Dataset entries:
-*-*-

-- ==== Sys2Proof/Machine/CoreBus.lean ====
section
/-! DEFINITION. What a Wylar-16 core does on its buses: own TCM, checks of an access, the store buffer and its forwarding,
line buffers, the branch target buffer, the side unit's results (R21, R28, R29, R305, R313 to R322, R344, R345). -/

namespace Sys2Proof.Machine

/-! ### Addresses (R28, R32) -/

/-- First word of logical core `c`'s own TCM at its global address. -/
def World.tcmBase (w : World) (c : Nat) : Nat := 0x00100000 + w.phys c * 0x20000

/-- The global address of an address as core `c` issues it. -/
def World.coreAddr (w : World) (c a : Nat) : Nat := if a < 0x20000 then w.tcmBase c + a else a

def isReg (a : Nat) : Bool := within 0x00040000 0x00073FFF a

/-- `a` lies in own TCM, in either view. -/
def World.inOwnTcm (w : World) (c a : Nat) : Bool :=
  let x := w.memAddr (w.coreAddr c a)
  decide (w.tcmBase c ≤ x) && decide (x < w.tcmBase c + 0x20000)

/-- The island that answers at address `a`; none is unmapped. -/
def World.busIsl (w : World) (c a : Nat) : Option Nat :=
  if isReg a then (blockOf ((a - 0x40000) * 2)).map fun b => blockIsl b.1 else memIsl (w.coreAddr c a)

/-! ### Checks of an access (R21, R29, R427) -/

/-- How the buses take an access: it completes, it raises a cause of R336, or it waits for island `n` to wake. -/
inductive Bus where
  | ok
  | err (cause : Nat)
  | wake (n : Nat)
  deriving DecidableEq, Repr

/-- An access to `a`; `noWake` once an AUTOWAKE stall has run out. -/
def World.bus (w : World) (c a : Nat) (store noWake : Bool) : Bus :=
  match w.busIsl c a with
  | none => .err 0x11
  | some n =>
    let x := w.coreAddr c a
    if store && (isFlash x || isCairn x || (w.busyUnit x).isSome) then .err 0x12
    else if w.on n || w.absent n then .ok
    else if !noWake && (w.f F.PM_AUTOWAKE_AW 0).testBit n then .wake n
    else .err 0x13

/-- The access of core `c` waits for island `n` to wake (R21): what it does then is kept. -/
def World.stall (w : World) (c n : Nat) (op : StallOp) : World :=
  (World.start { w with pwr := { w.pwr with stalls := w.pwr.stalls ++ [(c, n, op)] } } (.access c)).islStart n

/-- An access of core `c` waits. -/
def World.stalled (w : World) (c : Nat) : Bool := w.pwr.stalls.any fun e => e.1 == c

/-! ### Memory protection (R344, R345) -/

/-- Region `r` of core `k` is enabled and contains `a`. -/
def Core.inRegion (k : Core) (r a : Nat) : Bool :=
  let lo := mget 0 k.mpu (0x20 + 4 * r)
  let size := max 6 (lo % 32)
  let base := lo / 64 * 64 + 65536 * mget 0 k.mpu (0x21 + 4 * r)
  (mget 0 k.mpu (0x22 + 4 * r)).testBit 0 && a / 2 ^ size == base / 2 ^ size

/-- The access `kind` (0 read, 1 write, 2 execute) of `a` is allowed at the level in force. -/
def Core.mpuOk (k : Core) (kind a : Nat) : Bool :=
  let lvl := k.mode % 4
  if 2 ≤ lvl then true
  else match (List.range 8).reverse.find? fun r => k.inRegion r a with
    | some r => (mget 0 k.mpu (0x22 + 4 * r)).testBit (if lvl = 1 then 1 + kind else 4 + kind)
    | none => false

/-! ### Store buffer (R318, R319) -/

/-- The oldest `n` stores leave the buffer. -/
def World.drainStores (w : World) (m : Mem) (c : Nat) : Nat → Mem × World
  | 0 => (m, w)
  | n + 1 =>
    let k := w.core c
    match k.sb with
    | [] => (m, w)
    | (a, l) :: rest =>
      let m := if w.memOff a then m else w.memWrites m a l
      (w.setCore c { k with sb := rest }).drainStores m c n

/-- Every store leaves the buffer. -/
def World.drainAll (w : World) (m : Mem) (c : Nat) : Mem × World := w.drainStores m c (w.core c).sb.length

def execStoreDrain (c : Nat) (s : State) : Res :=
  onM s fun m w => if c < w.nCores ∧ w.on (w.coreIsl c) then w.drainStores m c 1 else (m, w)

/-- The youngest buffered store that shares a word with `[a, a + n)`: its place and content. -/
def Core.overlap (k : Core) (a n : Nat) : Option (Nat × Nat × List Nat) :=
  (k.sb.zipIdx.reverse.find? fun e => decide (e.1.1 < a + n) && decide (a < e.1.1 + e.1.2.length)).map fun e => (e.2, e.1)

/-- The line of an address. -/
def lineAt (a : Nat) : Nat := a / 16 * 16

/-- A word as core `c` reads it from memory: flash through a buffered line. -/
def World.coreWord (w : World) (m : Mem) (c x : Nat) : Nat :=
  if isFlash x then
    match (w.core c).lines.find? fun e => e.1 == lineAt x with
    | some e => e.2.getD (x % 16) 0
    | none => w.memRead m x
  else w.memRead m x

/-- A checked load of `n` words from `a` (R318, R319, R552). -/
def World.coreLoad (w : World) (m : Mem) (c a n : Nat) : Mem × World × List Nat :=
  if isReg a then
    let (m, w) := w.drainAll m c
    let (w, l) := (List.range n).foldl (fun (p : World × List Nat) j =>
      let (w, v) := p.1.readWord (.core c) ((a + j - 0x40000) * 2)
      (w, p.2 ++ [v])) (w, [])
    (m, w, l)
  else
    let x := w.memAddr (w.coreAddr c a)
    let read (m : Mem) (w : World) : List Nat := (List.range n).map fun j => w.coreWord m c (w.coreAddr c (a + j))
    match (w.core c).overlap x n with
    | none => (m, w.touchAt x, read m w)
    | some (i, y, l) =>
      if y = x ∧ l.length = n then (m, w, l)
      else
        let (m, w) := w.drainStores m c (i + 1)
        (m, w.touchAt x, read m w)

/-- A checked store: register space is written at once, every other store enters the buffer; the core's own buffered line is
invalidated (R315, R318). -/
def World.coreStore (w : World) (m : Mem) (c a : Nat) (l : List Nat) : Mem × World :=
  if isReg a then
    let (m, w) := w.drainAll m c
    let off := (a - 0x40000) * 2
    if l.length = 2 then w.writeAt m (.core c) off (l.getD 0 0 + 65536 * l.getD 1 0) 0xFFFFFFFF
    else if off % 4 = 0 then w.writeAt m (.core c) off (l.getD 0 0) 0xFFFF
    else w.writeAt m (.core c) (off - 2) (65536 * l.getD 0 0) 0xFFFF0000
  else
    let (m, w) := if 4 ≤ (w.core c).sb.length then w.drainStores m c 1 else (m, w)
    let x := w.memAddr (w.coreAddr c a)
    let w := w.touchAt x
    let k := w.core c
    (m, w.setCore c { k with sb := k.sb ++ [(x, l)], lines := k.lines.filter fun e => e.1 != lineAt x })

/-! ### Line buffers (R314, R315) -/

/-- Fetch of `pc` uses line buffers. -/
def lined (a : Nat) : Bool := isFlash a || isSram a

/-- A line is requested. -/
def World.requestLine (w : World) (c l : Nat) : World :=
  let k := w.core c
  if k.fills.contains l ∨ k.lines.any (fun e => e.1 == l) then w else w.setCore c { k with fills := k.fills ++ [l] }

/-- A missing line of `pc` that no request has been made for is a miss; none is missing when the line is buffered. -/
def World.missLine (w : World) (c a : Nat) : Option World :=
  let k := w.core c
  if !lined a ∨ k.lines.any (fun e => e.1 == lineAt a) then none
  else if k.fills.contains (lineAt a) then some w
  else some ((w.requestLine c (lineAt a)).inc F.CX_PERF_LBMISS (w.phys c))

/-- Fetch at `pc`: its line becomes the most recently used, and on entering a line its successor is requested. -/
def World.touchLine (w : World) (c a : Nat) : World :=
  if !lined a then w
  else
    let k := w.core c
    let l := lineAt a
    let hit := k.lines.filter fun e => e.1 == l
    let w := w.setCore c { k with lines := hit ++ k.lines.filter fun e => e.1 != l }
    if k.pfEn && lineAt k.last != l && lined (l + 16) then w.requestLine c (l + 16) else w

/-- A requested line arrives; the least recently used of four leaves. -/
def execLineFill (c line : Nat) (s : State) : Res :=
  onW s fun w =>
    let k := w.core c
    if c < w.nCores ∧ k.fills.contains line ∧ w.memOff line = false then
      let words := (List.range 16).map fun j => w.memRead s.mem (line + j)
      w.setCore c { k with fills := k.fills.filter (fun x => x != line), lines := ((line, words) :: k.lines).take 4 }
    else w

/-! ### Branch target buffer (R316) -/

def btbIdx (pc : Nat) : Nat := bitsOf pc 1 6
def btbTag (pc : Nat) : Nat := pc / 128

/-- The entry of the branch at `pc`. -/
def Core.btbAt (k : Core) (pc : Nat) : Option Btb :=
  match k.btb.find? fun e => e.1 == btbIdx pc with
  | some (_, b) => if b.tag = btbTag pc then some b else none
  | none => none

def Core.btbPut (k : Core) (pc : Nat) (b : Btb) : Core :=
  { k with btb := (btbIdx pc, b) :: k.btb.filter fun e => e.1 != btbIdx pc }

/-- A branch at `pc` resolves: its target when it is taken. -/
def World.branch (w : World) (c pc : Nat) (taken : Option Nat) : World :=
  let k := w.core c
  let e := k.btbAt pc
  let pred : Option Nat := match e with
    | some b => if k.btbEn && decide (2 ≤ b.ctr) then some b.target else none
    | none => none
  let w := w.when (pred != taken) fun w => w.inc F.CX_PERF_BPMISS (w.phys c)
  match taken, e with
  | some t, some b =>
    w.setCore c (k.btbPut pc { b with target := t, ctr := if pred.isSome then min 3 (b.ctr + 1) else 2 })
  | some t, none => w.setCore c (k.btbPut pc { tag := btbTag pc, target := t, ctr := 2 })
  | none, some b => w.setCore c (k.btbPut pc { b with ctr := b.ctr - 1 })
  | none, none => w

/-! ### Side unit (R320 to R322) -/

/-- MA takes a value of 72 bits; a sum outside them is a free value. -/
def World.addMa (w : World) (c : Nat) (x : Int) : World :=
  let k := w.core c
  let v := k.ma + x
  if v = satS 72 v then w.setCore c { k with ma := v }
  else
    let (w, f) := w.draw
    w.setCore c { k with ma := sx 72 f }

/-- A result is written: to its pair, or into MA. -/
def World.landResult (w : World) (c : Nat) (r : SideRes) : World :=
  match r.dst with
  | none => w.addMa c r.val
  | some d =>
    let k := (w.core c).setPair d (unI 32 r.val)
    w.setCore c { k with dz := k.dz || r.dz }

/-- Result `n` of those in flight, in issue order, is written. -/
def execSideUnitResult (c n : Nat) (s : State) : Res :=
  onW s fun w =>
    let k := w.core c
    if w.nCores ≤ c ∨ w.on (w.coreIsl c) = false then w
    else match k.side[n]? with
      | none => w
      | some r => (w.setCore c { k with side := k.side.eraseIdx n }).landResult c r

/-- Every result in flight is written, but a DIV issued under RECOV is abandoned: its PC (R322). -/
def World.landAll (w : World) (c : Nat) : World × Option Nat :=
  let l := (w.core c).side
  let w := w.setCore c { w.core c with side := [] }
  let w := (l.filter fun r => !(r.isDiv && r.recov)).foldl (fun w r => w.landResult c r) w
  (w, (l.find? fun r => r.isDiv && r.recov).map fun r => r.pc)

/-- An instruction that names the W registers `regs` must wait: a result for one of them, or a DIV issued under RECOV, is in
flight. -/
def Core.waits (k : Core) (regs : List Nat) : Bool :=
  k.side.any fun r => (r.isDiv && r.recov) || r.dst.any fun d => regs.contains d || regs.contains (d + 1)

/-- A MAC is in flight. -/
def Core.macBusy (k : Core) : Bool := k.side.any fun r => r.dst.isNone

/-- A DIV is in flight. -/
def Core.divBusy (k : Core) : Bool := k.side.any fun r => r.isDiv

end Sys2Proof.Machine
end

-*-*-

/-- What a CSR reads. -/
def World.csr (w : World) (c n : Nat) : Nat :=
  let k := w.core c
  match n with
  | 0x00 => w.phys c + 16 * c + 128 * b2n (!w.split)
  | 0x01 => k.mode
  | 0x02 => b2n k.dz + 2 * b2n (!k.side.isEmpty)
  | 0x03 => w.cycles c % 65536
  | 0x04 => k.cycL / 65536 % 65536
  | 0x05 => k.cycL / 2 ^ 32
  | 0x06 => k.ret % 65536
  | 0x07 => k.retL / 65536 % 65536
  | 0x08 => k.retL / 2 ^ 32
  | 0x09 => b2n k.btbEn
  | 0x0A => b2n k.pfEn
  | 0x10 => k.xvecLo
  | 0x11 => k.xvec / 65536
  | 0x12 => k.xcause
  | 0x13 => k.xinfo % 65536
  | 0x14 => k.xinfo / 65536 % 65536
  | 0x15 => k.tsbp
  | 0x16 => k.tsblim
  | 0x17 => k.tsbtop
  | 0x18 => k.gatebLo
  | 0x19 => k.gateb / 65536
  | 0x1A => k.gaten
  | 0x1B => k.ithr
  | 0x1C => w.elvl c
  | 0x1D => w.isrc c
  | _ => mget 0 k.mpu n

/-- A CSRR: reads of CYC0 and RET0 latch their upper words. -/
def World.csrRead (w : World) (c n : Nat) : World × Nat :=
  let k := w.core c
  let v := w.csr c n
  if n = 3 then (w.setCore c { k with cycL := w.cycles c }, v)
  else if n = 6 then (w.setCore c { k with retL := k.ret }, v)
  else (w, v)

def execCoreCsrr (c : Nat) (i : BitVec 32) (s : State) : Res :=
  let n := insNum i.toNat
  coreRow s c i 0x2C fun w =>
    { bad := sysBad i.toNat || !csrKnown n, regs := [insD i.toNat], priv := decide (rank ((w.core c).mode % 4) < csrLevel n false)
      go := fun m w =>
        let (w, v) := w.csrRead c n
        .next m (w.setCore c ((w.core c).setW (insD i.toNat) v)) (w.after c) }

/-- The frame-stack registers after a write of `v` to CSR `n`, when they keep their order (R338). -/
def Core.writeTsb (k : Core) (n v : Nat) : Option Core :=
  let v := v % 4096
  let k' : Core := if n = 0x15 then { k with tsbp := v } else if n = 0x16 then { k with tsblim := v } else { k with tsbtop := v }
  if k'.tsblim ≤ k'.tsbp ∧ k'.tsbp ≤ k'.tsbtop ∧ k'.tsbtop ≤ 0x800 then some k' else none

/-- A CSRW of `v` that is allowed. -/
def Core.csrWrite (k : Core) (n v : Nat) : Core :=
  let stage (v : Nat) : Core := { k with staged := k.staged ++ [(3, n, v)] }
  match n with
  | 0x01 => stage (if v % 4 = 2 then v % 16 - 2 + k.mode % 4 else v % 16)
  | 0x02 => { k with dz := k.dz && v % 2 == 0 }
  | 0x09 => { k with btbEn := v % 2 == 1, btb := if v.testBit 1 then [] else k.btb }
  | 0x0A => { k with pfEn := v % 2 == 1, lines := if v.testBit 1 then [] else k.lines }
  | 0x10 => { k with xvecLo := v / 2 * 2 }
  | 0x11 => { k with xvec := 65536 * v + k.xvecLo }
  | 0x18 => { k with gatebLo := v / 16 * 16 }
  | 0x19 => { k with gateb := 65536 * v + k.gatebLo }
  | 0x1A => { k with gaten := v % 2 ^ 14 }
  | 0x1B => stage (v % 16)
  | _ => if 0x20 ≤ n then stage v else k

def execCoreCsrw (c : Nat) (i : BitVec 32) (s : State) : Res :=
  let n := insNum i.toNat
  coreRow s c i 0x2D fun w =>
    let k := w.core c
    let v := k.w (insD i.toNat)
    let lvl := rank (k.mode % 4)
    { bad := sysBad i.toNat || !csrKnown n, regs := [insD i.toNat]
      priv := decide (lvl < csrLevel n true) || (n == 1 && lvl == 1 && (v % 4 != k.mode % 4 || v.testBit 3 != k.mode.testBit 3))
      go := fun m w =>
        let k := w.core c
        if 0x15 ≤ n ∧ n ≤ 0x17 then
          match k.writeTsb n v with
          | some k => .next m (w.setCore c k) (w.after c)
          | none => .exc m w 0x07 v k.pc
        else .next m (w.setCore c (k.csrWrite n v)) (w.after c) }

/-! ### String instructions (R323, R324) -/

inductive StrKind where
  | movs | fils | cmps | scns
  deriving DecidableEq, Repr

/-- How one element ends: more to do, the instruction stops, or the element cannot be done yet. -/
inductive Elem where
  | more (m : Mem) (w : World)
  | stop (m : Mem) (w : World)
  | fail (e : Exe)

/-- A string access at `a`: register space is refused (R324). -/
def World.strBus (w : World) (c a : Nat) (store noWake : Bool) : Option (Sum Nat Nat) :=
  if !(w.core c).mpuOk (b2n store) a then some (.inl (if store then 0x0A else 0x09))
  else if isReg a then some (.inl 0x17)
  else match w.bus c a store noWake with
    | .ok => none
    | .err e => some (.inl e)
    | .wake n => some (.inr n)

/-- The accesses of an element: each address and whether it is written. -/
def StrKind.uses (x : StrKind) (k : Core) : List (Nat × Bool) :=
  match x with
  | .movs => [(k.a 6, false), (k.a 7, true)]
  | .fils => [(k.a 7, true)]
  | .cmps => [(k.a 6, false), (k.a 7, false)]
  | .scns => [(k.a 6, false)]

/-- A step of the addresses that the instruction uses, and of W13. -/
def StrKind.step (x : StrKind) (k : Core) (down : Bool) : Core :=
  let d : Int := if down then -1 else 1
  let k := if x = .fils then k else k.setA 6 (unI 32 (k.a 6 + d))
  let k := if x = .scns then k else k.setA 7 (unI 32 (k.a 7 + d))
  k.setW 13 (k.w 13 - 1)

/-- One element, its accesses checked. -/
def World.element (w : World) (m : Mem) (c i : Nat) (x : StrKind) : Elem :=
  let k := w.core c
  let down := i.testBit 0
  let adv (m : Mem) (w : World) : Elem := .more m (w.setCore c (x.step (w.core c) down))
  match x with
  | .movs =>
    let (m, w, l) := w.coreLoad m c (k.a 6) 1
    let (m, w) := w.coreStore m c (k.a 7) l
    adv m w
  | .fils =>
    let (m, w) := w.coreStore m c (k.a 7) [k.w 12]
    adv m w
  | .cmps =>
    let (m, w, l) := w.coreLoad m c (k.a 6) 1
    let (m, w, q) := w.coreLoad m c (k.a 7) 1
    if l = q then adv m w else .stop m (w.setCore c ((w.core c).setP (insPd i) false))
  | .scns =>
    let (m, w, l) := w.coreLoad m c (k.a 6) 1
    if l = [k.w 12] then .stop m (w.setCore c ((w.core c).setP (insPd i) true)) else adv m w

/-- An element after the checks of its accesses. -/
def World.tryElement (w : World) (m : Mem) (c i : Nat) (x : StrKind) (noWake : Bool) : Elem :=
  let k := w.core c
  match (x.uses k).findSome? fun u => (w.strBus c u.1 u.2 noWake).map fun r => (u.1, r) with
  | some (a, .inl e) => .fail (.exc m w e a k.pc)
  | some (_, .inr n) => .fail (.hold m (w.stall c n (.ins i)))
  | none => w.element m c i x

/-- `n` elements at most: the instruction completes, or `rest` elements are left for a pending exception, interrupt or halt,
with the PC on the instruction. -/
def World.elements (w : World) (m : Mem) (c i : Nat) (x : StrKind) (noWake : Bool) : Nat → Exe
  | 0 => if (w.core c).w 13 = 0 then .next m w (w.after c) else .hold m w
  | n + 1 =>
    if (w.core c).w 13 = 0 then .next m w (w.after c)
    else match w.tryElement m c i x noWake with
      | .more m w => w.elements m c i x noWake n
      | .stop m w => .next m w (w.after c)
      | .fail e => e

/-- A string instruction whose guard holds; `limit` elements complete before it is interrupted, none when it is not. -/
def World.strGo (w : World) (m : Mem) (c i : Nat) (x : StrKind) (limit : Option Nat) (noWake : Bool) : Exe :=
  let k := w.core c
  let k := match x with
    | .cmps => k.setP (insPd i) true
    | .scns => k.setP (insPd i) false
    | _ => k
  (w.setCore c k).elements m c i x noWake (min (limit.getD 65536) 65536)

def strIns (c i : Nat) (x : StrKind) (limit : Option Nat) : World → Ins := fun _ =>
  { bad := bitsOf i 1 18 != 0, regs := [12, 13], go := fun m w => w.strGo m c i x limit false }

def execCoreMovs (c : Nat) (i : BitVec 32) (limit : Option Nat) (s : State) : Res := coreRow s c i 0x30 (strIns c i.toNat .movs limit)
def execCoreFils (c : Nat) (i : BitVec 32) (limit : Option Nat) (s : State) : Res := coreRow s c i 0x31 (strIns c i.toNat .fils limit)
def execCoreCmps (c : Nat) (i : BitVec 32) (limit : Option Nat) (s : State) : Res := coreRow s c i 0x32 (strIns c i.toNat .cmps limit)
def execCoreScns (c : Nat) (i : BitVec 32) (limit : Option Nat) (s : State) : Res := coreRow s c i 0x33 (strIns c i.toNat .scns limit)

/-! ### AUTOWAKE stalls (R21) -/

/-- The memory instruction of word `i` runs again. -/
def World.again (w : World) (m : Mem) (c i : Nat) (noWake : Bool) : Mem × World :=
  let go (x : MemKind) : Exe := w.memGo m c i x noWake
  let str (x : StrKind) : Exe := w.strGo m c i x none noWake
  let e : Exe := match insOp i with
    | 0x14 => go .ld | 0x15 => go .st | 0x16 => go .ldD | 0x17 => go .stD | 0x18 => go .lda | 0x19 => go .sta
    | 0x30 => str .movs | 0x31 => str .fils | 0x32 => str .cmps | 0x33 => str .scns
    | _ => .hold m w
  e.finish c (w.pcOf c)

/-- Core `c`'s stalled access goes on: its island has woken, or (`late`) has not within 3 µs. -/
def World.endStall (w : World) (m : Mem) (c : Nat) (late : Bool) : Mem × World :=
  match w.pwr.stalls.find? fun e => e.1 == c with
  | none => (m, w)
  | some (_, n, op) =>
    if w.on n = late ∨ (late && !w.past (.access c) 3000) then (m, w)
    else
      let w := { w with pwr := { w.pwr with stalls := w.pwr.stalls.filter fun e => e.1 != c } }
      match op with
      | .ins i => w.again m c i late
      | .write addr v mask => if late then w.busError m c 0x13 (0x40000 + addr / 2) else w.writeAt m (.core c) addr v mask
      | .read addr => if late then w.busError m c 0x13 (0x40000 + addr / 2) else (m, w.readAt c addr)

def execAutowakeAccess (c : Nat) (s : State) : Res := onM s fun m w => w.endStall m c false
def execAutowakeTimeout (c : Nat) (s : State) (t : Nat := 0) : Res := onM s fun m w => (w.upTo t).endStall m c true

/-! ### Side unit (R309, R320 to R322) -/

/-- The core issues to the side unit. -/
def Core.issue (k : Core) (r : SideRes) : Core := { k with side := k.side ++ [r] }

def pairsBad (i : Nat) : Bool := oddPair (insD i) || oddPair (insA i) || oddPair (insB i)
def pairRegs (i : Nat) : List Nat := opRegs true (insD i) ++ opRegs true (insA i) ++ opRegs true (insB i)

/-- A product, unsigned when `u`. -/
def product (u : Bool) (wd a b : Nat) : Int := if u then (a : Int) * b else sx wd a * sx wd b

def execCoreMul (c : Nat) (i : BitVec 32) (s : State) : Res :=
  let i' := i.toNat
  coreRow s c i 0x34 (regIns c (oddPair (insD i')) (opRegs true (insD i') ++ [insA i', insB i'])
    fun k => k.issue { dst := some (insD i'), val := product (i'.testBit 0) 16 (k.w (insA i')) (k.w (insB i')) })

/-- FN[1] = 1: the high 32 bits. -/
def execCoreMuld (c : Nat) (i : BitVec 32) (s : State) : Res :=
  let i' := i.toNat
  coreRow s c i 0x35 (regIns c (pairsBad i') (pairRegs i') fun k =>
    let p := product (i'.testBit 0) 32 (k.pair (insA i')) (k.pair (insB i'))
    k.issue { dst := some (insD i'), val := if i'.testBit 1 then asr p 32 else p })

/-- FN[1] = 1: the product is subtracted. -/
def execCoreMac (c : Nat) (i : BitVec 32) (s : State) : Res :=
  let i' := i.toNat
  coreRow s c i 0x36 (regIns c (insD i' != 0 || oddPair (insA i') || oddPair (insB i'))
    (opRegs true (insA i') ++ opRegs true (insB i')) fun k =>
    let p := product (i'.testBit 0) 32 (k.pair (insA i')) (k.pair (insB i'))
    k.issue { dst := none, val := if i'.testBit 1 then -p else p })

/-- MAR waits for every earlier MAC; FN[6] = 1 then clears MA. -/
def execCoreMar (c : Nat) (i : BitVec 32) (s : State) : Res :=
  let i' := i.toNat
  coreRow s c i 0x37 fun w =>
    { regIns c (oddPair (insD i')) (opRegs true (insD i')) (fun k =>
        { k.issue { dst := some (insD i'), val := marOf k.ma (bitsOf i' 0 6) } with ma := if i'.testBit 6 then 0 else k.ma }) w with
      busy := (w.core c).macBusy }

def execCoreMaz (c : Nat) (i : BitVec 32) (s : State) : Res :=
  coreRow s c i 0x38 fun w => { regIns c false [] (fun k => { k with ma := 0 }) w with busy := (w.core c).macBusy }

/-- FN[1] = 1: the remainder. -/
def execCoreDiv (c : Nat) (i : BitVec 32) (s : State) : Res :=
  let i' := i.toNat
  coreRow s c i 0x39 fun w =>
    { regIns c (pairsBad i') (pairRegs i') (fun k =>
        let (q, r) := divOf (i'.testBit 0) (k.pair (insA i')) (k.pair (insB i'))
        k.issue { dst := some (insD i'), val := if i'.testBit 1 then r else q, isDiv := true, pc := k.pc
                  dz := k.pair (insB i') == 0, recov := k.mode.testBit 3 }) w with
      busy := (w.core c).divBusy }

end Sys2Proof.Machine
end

-*-*-

◆ **Problem**: Among the lines above, find each one containing the string "island" and copy it.

◆ **Response to the exercise**:
/-- The island that answers at address `a`; none is unmapped. -/
/-- How the buses take an access: it completes, it raises a cause of R336, or it waits for island `n` to wake. -/
/-- The access of core `c` waits for island `n` to wake (R21): what it does then is kept. -/
/-- Core `c`'s stalled access goes on: its island has woken, or (`late`) has not within 3 µs. -/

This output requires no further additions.